-- ==== Sys2Proof/Machine/Fault.lean ====
section
/-!
DEFINITION. The commands of the fault collector (file 16): detections (R379, R384), the self-check (R377), acknowledgement
(R383, R385), injection (R384), the clearing of sticky bits and the release of slots (R380, R430), the end of a condition
(R375) and the FLT counters (R387).
-/

namespace Sys2Proof.Machine

/-- The AONCLK period a cycle lies in. -/
def aonPeriod (t : Nat) : Nat := t / Config.aonCycles

/-- The lowest-numbered of the detections in the AONCLK period of the oldest: the first for the collector (Table 16-8). -/
def firstWire (ws : List Detection) : Option Detection :=
  match ws with
  | [] => none
  | d :: _ =>
    (ws.filter (fun x => aonPeriod x.atc == aonPeriod d.atc)).foldl
      (fun (a : Option Detection) x => match a with
        | none => some x
        | some y => if x.fs < y.fs then some x else some y) none

/-- A detection is taken off the wires. -/
def Mach.takeWire (m : Mach) (d : Detection) : Mach := { m with flt := { m.flt with wires := m.flt.wires.erase d } }

/-- A detection that comes to the collector from outside the model's own detectors: the condition of a source of kind L that
is active already makes none (Table 16-8), and a reserved source is never raised (R376). -/
def Mach.fromOutside (m : Mach) (d : Detection) : Mach :=
  if fsReserved d.fs then m
  else if m.flt.wires.contains d then (m.takeWire d).collect d
  else if fsLevel d.fs then
    if m.flt.active.contains (d.fs, d.unit) then m
    else { m with flt := { m.flt with active := (d.fs, d.unit) :: m.flt.active } }.collect d
  else m.collect d

/-- FAULT_DETECTION: the next detection on the wires, or the one named. -/
def execFaultDetection (ext : Option Detection) (s : State) : Result :=
  okFlt s (match ext with
    | some d => s.m.fromOutside d
    | none => match firstWire s.m.flt.wires with
      | some d => (s.m.takeWire d).collect d
      | none => s.m)

/-- The second of the self-check passes, and the next begins (R377). -/
def Mach.checkSecond (m : Mach) : Mach :=
  let m := m.elapseTo m.flt.checkAt
  { m with flt := { m.flt with checkAt := m.clk + Config.secCycles } }

/-- FAULT_SELF_CHECK (R377): once every second, each wire that fails the test raises FS0 with the wire in DETAIL. -/
def execFaultSelfCheck (bad : List (Fin 128)) (s : State) : Result :=
  ok s (bad.foldl (fun a w => a.raise 0 .none w.val 4) s.m.checkSecond)

/-- FLT_ACK (R383, R385): ends the open handling; ignored while four records are held (R394). -/
def execFltAck (r : Requester) (s : State) : Result :=
  okFlt s (s.m.actionIf r Reg.FLT.FLT_ACK 1 (fun m _ => m.evr.held.length < 4) (fun m _ =>
    let m := m.closeHandling m.mode.code 0
    { m with flt := { m.flt with acked := true } }))

/-- A source is injected (R384): one detection, with no unit, into which the detections of the same source in the same AONCLK
period are taken. -/
def Mach.force (m : Mach) (fs : Nat) : Mach :=
  if fsReserved fs then m
  else
    let same := fun (d : Detection) => d.fs == fs && aonPeriod d.atc == aonPeriod (m.clk - 1)
    let m := { m with flt := { m.flt with wires := m.flt.wires.filter (fun d => !same d) } }
    m.collect { fs := fs, unit := .none, detail := (Config.faultDetail fs .none 0 m.clk).toNat, hgt := m.aonHgt,
                atc := m.clk, forced := true }

/-- FAULT_FORCE: the sources of a bank whose bits are written as 1, in ascending order, at the next AONCLK edge. -/
def execFaultForce (r : Requester) (bank : Fin 4) (bits : Word) (s : State) : Result :=
  okFlt s (s.m.action r (Reg.FLT.FORCE bank) bits.toNat (fun m _ =>
    ((List.range 32).filter (bit bits.toNat)).foldl (fun a k => a.force (32 * bank.val + k)) m))

/-- Something was set anew in the two AONCLK periods before now (R430). -/
def Mach.setAnew (m : Mach) (key : Nat) : Bool :=
  match Tbl.find m.flt.lastSet key with
  | some t => decide (m.clk < t + 2 * Config.aonCycles)
  | none => false

/-- A sticky bit is cleared, unless it was set anew (R430). -/
def Mach.clearSticky (m : Mach) (fs : Nat) : Mach := if m.setAnew fs then m else m.put Reg.FLT.STICKY 0 fs

/-- STICKY_CLEAR. -/
def execStickyClear (r : Requester) (t : StickyTarget) (s : State) : Result :=
  ok s (match t with
    | .indexed => s.m.action r Reg.FLT.STICKY 1 Mach.clearSticky
    | .bank k bits => s.m.action r (Reg.FLT.STICKY_BANK k) bits.toNat (fun m _ =>
        ((List.range 32).filter (bit bits.toNat)).foldl (fun a n => a.clearSticky (32 * k.val + n)) m))

/-- SLOT_CONT_RELEASE (R380, Table 16-3). -/
def execSlotContRelease (r : Requester) (bits : BitVec 16) (s : State) : Result :=
  ok s (s.m.action r Reg.FLT.SLOT_CONT bits.toNat (fun m _ =>
    ((List.range 16).filter (bit bits.toNat)).foldl (fun a k => if a.setAnew (1000 + k) then a else a.releaseSlot k) m))

/-- FLT_CNT_CLR (R387). -/
def execFltCntClr (r : Requester) (s : State) : Result :=
  ok s (s.m.action r Reg.FLT.CNT_CLR 1 (fun m _ =>
    (List.range 128).foldl (fun a k => a.put Reg.FLT.COUNT 0 k)
      (m.clear [Reg.FLT.HANDLINGS, Reg.FLT.MERGES, Reg.FLT.ESCALATIONS])))

/-- A rail is back in regulation: RAIL_OK, and RAILS_UP with all of them (Table 14-6). -/
def Mach.railBack (m : Mach) (rail : Nat) : Mach :=
  if railGroup rail ≤ m.pwr.groups && rail < 26 && m.isSet Reg.PWR.PGOOD then
    let ok := m.get Reg.PWR.RAIL_OK ||| 2 ^ rail
    let m := m.put Reg.PWR.RAIL_OK ok
    if ok = 2 ^ 26 - 1 then m.put Reg.PWR.RAILS_UP 1 else m
  else m

/-- CONDITION_END (R375): the ACTIVE bit clears. A temperature's crossing is over with its condition (R327). -/
def execConditionEnd (fs : Fin 128) (unit : FUnit) (s : State) : Result :=
  let was := s.m.flt.active.contains (fs.val, unit)
  let m := s.m.endCondition fs unit
  if !was then ok s s.m
  else if fs.val = 94 || fs.val = 95 then
    ok s { m with seqr := { m.seqr with hot := m.seqr.hot.filter (fun h => h.1 + 94 != fs.val) } }
  else match unit with
    | .rail n => ok s (m.railBack n)
    | _ => ok s m

end Sys2Proof.Machine
end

Instructions to follow:
Find how many lines in the material hold the word "wires" and state that number alone.

Reply:
6